What to do: In the data below, one line contains "theorem fnOf_settle_vnrSel (s" and a later one contains "(fnOf (complete k st ws s) j).vnrSel". Print both, with every line between them, exactly and alone.

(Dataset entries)

-- ==== Sys2Proof/Laws/Memory.lean ====
section
/-! SUPPORT. Byte memories: a read after a write, a write leaves every other byte alone, and every operation keeps the
canonical form. -/

namespace Sys2Proof.Machine

theorem memWfFrom_mono {lo hi : Nat} (h : lo ≤ hi) : ∀ m : Mem, memWfFrom hi m = true → memWfFrom lo m = true
  | [], _ => rfl
  | (a, v) :: r, hm => by
    simp only [memWfFrom, Bool.and_eq_true, decide_eq_true_eq] at hm ⊢
    exact ⟨⟨by omega, hm.1.2⟩, hm.2⟩

/-- No address below the bound is listed. -/
theorem memGet_below {lo a : Nat} (h : a < lo) : ∀ m : Mem, memWfFrom lo m = true → memGet m a = 0
  | [], _ => rfl
  | (b, v) :: r, hm => by
    simp only [memWfFrom, Bool.and_eq_true, decide_eq_true_eq] at hm
    have hb : b ≠ a := by omega
    simp only [memGet, hb, if_false]
    exact memGet_below (show a < b + 1 by omega) r hm.2

theorem memSet_wfFrom {lo a : Nat} (h : lo ≤ a) (v : Byte) :
    ∀ m : Mem, memWfFrom lo m = true → memWfFrom lo (memSet m a v) = true
  | [], _ => by
    simp only [memSet]
    split
    · rfl
    · simp_all [memWfFrom]
  | (b, w) :: r, hm => by
    have hm' := hm
    simp only [memWfFrom, Bool.and_eq_true, decide_eq_true_eq] at hm
    obtain ⟨⟨hb, hw⟩, hr⟩ := hm
    simp only [memSet]
    split
    · simp only [memWfFrom, Bool.and_eq_true, decide_eq_true_eq]
      exact ⟨⟨hb, hw⟩, memSet_wfFrom (by omega) v r hr⟩
    · split
      · split
        · exact memWfFrom_mono (by omega) r hr
        · subst_vars; simp_all [memWfFrom]
      · split
        · exact hm'
        · have : a + 1 ≤ b := by omega
          simp_all [memWfFrom]

/-- Writing a byte keeps the canonical form. -/
theorem memSet_wf (m : Mem) (a : Nat) (v : Byte) (h : Memory.wf m = true) : Memory.wf (memSet m a v) = true :=
  memSet_wfFrom (Nat.zero_le a) v m h

/-- Writing a run of bytes keeps the canonical form. -/
theorem memWrite_wf : ∀ (bs : Bytes) (m : Mem) (a : Nat), Memory.wf m = true → Memory.wf (memWrite m a bs) = true
  | [], _, _, h => h
  | b :: bs, m, a, h => memWrite_wf bs (memSet m a b) (a + 1) (memSet_wf m a b h)

theorem filter_wfFrom (p : Host.Cell → Bool) : ∀ (m : Mem) (lo : Nat), memWfFrom lo m = true →
    memWfFrom lo (m.filter p) = true
  | [], _, _ => rfl
  | (a, v) :: r, lo, h => by
    simp only [memWfFrom, Bool.and_eq_true, decide_eq_true_eq] at h
    have ih := filter_wfFrom p r (a + 1) h.2
    simp only [List.filter_cons]
    split
    · simp only [memWfFrom, Bool.and_eq_true, decide_eq_true_eq]
      exact ⟨h.1, ih⟩
    · exact memWfFrom_mono (by omega) _ ih

/-- Zeroing a range keeps the canonical form. -/
theorem memZero_wf (m : Mem) (a n : Nat) (h : Memory.wf m = true) : Memory.wf (memZero m a n) = true :=
  filter_wfFrom _ m 0 h

theorem memGet_memSet_from {lo : Nat} (a j : Nat) (v : Byte) (ha : lo ≤ a) :
    ∀ m : Mem, memWfFrom lo m = true → memGet (memSet m a v) j = if a = j then v else memGet m j
  | [], _ => by
    simp only [memSet]
    split
    · simp_all [memGet]
    · simp [memGet]
  | (b, w) :: r, hm => by
    simp only [memWfFrom, Bool.and_eq_true, decide_eq_true_eq] at hm
    obtain ⟨⟨hb, hw⟩, hr⟩ := hm
    simp only [memSet]
    split
    · have ih := memGet_memSet_from a j v (show b + 1 ≤ a by omega) r hr
      simp only [memGet, ih]
      by_cases h1 : b = j
      · have : a ≠ j := by omega
        simp [h1, this]
      · simp [h1]
    · split
      · subst_vars
        split
        · by_cases h1 : b = j
          · subst h1
            have h0 := memGet_below (show b < b + 1 by omega) r hr
            simp_all
          · simp [memGet, h1]
        · by_cases h1 : b = j <;> simp [memGet, h1]
      · split
        · by_cases h1 : a = j
          · have h0 := memGet_below (show a < b by omega) ((b, w) :: r)
              (by simp only [memWfFrom, Bool.and_eq_true, decide_eq_true_eq]; exact ⟨⟨by omega, hw⟩, hr⟩)
            subst h1; rw [h0]; simp_all
          · simp [h1]
        · simp [memGet]

/-- A read after a write: the byte written at its address, and every other byte as before. -/
theorem memGet_memSet (m : Mem) (a j : Nat) (v : Byte) (h : Memory.wf m = true) :
    memGet (memSet m a v) j = if a = j then v else memGet m j := memGet_memSet_from a j v (Nat.zero_le a) m h

/-- A read after a run of bytes is written. -/
theorem memGet_memWrite : ∀ (bs : Bytes) (m : Mem) (a j : Nat), Memory.wf m = true →
    memGet (memWrite m a bs) j = if a ≤ j ∧ j < a + bs.length then bs.getD (j - a) 0 else memGet m j
  | [], m, a, j, _ => by
    have : ¬ (a ≤ j ∧ j < a + 0) := by omega
    simp [memWrite]
  | b :: bs, m, a, j, h => by
    have ih := memGet_memWrite bs (memSet m a b) (a + 1) j (memSet_wf m a b h)
    simp only [memWrite, ih, memGet_memSet m a j b h, List.length_cons]
    by_cases h1 : a = j
    · subst h1
      simp
    · by_cases h2 : a + 1 ≤ j ∧ j < a + 1 + bs.length
      · have h3 : a ≤ j ∧ j < a + (bs.length + 1) := by omega
        have h4 : j - a = (j - (a + 1)) + 1 := by omega
        simp [h2, h3, h4]
      · have h3 : ¬ (a ≤ j ∧ j < a + (bs.length + 1)) := by omega
        rw [if_neg h2, if_neg h3, if_neg h1]

end Sys2Proof.Machine
end

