@[simp] theorem fnOf_settle_quarantine (s t : State) (j : Nat) : (fnOf (settle s t) j).quarantine = (fnOf t j).quarantine :=
  fnOf_settle FnSt.quarantine (fun _ _ => rfl) (fun _ _ _ _ _ => rfl) s t j
@[simp] theorem fnOf_complete_quarantine (k : Src) (st : Nat) (ws : List Nat) (s : State) (j : Nat) :
    (fnOf (complete k st ws s) j).quarantine = (fnOf s j).quarantine := fnOf_complete FnSt.quarantine (fun _ _ => rfl) k st ws s j
@[simp] theorem fnOf_settle_fatal (s t : State) (j : Nat) : (fnOf (settle s t) j).fatal = (fnOf t j).fatal :=
  fnOf_settle FnSt.fatal (fun _ _ => rfl) (fun _ _ _ _ _ => rfl) s t j
@[simp] theorem fnOf_complete_fatal (k : Src) (st : Nat) (ws : List Nat) (s : State) (j : Nat) :
    (fnOf (complete k st ws s) j).fatal = (fnOf s j).fatal := fnOf_complete FnSt.fatal (fun _ _ => rfl) k st ws s j
@[simp] theorem fnOf_settle_enable (s t : State) (j : Nat) : (fnOf (settle s t) j).enable = (fnOf t j).enable :=
  fnOf_settle FnSt.enable (fun _ _ => rfl) (fun _ _ _ _ _ => rfl) s t j
@[simp] theorem fnOf_complete_enable (k : Src) (st : Nat) (ws : List Nat) (s : State) (j : Nat) :
    (fnOf (complete k st ws s) j).enable = (fnOf s j).enable := fnOf_complete FnSt.enable (fun _ _ => rfl) k st ws s j
@[simp] theorem fnOf_settle_violCnt (s t : State) (j : Nat) : (fnOf (settle s t) j).violCnt = (fnOf t j).violCnt :=
  fnOf_settle FnSt.violCnt (fun _ _ => rfl) (fun _ _ _ _ _ => rfl) s t j
@[simp] theorem fnOf_complete_violCnt (k : Src) (st : Nat) (ws : List Nat) (s : State) (j : Nat) :
    (fnOf (complete k st ws s) j).violCnt = (fnOf s j).violCnt := fnOf_complete FnSt.violCnt (fun _ _ => rfl) k st ws s j
@[simp] theorem fnOf_settle_violTimes (s t : State) (j : Nat) : (fnOf (settle s t) j).violTimes = (fnOf t j).violTimes :=
  fnOf_settle FnSt.violTimes (fun _ _ => rfl) (fun _ _ _ _ _ => rfl) s t j
@[simp] theorem fnOf_complete_violTimes (k : Src) (st : Nat) (ws : List Nat) (s : State) (j : Nat) :
    (fnOf (complete k st ws s) j).violTimes = (fnOf s j).violTimes := fnOf_complete FnSt.violTimes (fun _ _ => rfl) k st ws s j
@[simp] theorem fnOf_settle_sq0Base (s t : State) (j : Nat) : (fnOf (settle s t) j).sq0Base = (fnOf t j).sq0Base :=
  fnOf_settle FnSt.sq0Base (fun _ _ => rfl) (fun _ _ _ _ _ => rfl) s t j
@[simp] theorem fnOf_complete_sq0Base (k : Src) (st : Nat) (ws : List Nat) (s : State) (j : Nat) :
    (fnOf (complete k st ws s) j).sq0Base = (fnOf s j).sq0Base := fnOf_complete FnSt.sq0Base (fun _ _ => rfl) k st ws s j
@[simp] theorem fnOf_settle_cq0Base (s t : State) (j : Nat) : (fnOf (settle s t) j).cq0Base = (fnOf t j).cq0Base :=
  fnOf_settle FnSt.cq0Base (fun _ _ => rfl) (fun _ _ _ _ _ => rfl) s t j
@[simp] theorem fnOf_complete_cq0Base (k : Src) (st : Nat) (ws : List Nat) (s : State) (j : Nat) :
    (fnOf (complete k st ws s) j).cq0Base = (fnOf s j).cq0Base := fnOf_complete FnSt.cq0Base (fun _ _ => rfl) k st ws s j
@[simp] theorem fnOf_settle_ring0Cfg (s t : State) (j : Nat) : (fnOf (settle s t) j).ring0Cfg = (fnOf t j).ring0Cfg :=
  fnOf_settle FnSt.ring0Cfg (fun _ _ => rfl) (fun _ _ _ _ _ => rfl) s t j
@[simp] theorem fnOf_complete_ring0Cfg (k : Src) (st : Nat) (ws : List Nat) (s : State) (j : Nat) :
    (fnOf (complete k st ws s) j).ring0Cfg = (fnOf s j).ring0Cfg := fnOf_complete FnSt.ring0Cfg (fun _ _ => rfl) k st ws s j
@[simp] theorem fnOf_settle_irqCoal (s t : State) (j : Nat) : (fnOf (settle s t) j).irqCoal = (fnOf t j).irqCoal :=
  fnOf_settle FnSt.irqCoal (fun _ _ => rfl) (fun _ _ _ _ _ => rfl) s t j
@[simp] theorem fnOf_complete_irqCoal (k : Src) (st : Nat) (ws : List Nat) (s : State) (j : Nat) :
    (fnOf (complete k st ws s) j).irqCoal = (fnOf s j).irqCoal := fnOf_complete FnSt.irqCoal (fun _ _ => rfl) k st ws s j
@[simp] theorem fnOf_settle_coalPend (s t : State) (j : Nat) : (fnOf (settle s t) j).coalPend = (fnOf t j).coalPend :=
  fnOf_settle FnSt.coalPend (fun _ _ => rfl) (fun _ _ _ _ _ => rfl) s t j
@[simp] theorem fnOf_complete_coalPend (k : Src) (st : Nat) (ws : List Nat) (s : State) (j : Nat) :
    (fnOf (complete k st ws s) j).coalPend = (fnOf s j).coalPend := fnOf_complete FnSt.coalPend (fun _ _ => rfl) k st ws s j
@[simp] theorem fnOf_settle_coalVectors (s t : State) (j : Nat) : (fnOf (settle s t) j).coalVectors = (fnOf t j).coalVectors :=
  fnOf_settle FnSt.coalVectors (fun _ _ => rfl) (fun _ _ _ _ _ => rfl) s t j
@[simp] theorem fnOf_complete_coalVectors (k : Src) (st : Nat) (ws : List Nat) (s : State) (j : Nat) :
    (fnOf (complete k st ws s) j).coalVectors = (fnOf s j).coalVectors := fnOf_complete FnSt.coalVectors (fun _ _ => rfl) k st ws s j
@[simp] theorem fnOf_settle_msixOn (s t : State) (j : Nat) : (fnOf (settle s t) j).msixOn = (fnOf t j).msixOn :=
  fnOf_settle FnSt.msixOn (fun _ _ => rfl) (fun _ _ _ _ _ => rfl) s t j
@[simp] theorem fnOf_complete_msixOn (k : Src) (st : Nat) (ws : List Nat) (s : State) (j : Nat) :
    (fnOf (complete k st ws s) j).msixOn = (fnOf s j).msixOn := fnOf_complete FnSt.msixOn (fun _ _ => rfl) k st ws s j
@[simp] theorem fnOf_settle_msixTable (s t : State) (j : Nat) : (fnOf (settle s t) j).msixTable = (fnOf t j).msixTable :=
  fnOf_settle FnSt.msixTable (fun _ _ => rfl) (fun _ _ _ _ _ => rfl) s t j
@[simp] theorem fnOf_complete_msixTable (k : Src) (st : Nat) (ws : List Nat) (s : State) (j : Nat) :
    (fnOf (complete k st ws s) j).msixTable = (fnOf s j).msixTable := fnOf_complete FnSt.msixTable (fun _ _ => rfl) k st ws s j
@[simp] theorem fnOf_settle_pba (s t : State) (j : Nat) : (fnOf (settle s t) j).pba = (fnOf t j).pba :=
  fnOf_settle FnSt.pba (fun _ _ => rfl) (fun _ _ _ _ _ => rfl) s t j
@[simp] theorem fnOf_complete_pba (k : Src) (st : Nat) (ws : List Nat) (s : State) (j : Nat) :
    (fnOf (complete k st ws s) j).pba = (fnOf s j).pba := fnOf_complete FnSt.pba (fun _ _ => rfl) k st ws s j
@[simp] theorem fnOf_settle_readLatch (s t : State) (j : Nat) : (fnOf (settle s t) j).readLatch = (fnOf t j).readLatch :=
  fnOf_settle FnSt.readLatch (fun _ _ => rfl) (fun _ _ _ _ _ => rfl) s t j
@[simp] theorem fnOf_complete_readLatch (k : Src) (st : Nat) (ws : List Nat) (s : State) (j : Nat) :
    (fnOf (complete k st ws s) j).readLatch = (fnOf s j).readLatch := fnOf_complete FnSt.readLatch (fun _ _ => rfl) k st ws s j
@[simp] theorem fnOf_settle_writeLatch (s t : State) (j : Nat) : (fnOf (settle s t) j).writeLatch = (fnOf t j).writeLatch :=
  fnOf_settle FnSt.writeLatch (fun _ _ => rfl) (fun _ _ _ _ _ => rfl) s t j
@[simp] theorem fnOf_complete_writeLatch (k : Src) (st : Nat) (ws : List Nat) (s : State) (j : Nat) :
    (fnOf (complete k st ws s) j).writeLatch = (fnOf s j).writeLatch := fnOf_complete FnSt.writeLatch (fun _ _ => rfl) k st ws s j
@[simp] theorem fnOf_settle_headLatch (s t : State) (j : Nat) : (fnOf (settle s t) j).headLatch = (fnOf t j).headLatch :=
  fnOf_settle FnSt.headLatch (fun _ _ => rfl) (fun _ _ _ _ _ => rfl) s t j
@[simp] theorem fnOf_complete_headLatch (k : Src) (st : Nat) (ws : List Nat) (s : State) (j : Nat) :
    (fnOf (complete k st ws s) j).headLatch = (fnOf s j).headLatch := fnOf_complete FnSt.headLatch (fun _ _ => rfl) k st ws s j
@[simp] theorem fnOf_settle_vnrSel (s t : State) (j : Nat) : (fnOf (settle s t) j).vnrSel = (fnOf t j).vnrSel :=
  fnOf_settle FnSt.vnrSel (fun _ _ => rfl) (fun _ _ _ _ _ => rfl) s t j
@[simp] theorem fnOf_complete_vnrSel (k : Src) (st : Nat) (ws : List Nat) (s : State) (j : Nat) :
    (fnOf (complete k st ws s) j).vnrSel = (fnOf s j).vnrSel := fnOf_complete FnSt.vnrSel (fun _ _ => rfl) k st ws s j
@[simp] theorem fnOf_settle_krfSel (s t : State) (j : Nat) : (fnOf (settle s t) j).krfSel = (fnOf t j).krfSel :=
  fnOf_settle FnSt.krfSel (fun _ _ => rfl) (fun _ _ _ _ _ => rfl) s t j
@[simp] theorem fnOf_complete_krfSel (k : Src) (st : Nat) (ws : List Nat) (s : State) (j : Nat) :
    (fnOf (complete k st ws s) j).krfSel = (fnOf s j).krfSel := fnOf_complete FnSt.krfSel (fun _ _ => rfl) k st ws s j
@[simp] theorem fnOf_settle_memSel (s t : State) (j : Nat) : (fnOf (settle s t) j).memSel = (fnOf t j).memSel :=
  fnOf_settle FnSt.memSel (fun _ _ => rfl) (fun _ _ _ _ _ => rfl) s t j
@[simp] theorem fnOf_complete_memSel (k : Src) (st : Nat) (ws : List Nat) (s : State) (j : Nat) :
    (fnOf (complete k st ws s) j).memSel = (fnOf s j).memSel := fnOf_complete FnSt.memSel (fun _ _ => rfl) k st ws s j
@[simp] theorem fnOf_settle_ckpSel (s t : State) (j : Nat) : (fnOf (settle s t) j).ckpSel = (fnOf t j).ckpSel :=
  fnOf_settle FnSt.ckpSel (fun _ _ => rfl) (fun _ _ _ _ _ => rfl) s t j
@[simp] theorem fnOf_complete_ckpSel (k : Src) (st : Nat) (ws : List Nat) (s : State) (j : Nat) :
    (fnOf (complete k st ws s) j).ckpSel = (fnOf s j).ckpSel := fnOf_complete FnSt.ckpSel (fun _ _ => rfl) k st ws s j
@[simp] theorem fnOf_settle_dstate (s t : State) (j : Nat) : (fnOf (settle s t) j).dstate = (fnOf t j).dstate :=
  fnOf_settle FnSt.dstate (fun _ _ => rfl) (fun _ _ _ _ _ => rfl) s t j
@[simp] theorem fnOf_complete_dstate (k : Src) (st : Nat) (ws : List Nat) (s : State) (j : Nat) :
    (fnOf (complete k st ws s) j).dstate = (fnOf s j).dstate := fnOf_complete FnSt.dstate (fun _ _ => rfl) k st ws s j
@[simp] theorem fnOf_settle_pmeOn (s t : State) (j : Nat) : (fnOf (settle s t) j).pmeOn = (fnOf t j).pmeOn :=
  fnOf_settle FnSt.pmeOn (fun _ _ => rfl) (fun _ _ _ _ _ => rfl) s t j
@[simp] theorem fnOf_complete_pmeOn (k : Src) (st : Nat) (ws : List Nat) (s : State) (j : Nat) :
    (fnOf (complete k st ws s) j).pmeOn = (fnOf s j).pmeOn := fnOf_complete FnSt.pmeOn (fun _ _ => rfl) k st ws s j
@[simp] theorem fnOf_settle_maxCtx (s t : State) (j : Nat) : (fnOf (settle s t) j).maxCtx = (fnOf t j).maxCtx :=
  fnOf_settle FnSt.maxCtx (fun _ _ => rfl) (fun _ _ _ _ _ => rfl) s t j
@[simp] theorem fnOf_complete_maxCtx (k : Src) (st : Nat) (ws : List Nat) (s : State) (j : Nat) :
    (fnOf (complete k st ws s) j).maxCtx = (fnOf s j).maxCtx := fnOf_complete FnSt.maxCtx (fun _ _ => rfl) k st ws s j
@[simp] theorem fnOf_settle_permille (s t : State) (j : Nat) : (fnOf (settle s t) j).permille = (fnOf t j).permille :=
  fnOf_settle FnSt.permille (fun _ _ => rfl) (fun _ _ _ _ _ => rfl) s t j
@[simp] theorem fnOf_complete_permille (k : Src) (st : Nat) (ws : List Nat) (s : State) (j : Nat) :
    (fnOf (complete k st ws s) j).permille = (fnOf s j).permille := fnOf_complete FnSt.permille (fun _ _ => rfl) k st ws s j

Your solution:
@[simp] theorem fnOf_settle_vnrSel (s t : State) (j : Nat) : (fnOf (settle s t) j).vnrSel = (fnOf t j).vnrSel :=
  fnOf_settle FnSt.vnrSel (fun _ _ => rfl) (fun _ _ _ _ _ => rfl) s t j
@[simp] theorem fnOf_complete_vnrSel (k : Src) (st : Nat) (ws : List Nat) (s : State) (j : Nat) :
    (fnOf (complete k st ws s) j).vnrSel = (fnOf s j).vnrSel := fnOf_complete FnSt.vnrSel (fun _ _ => rfl) k st ws s j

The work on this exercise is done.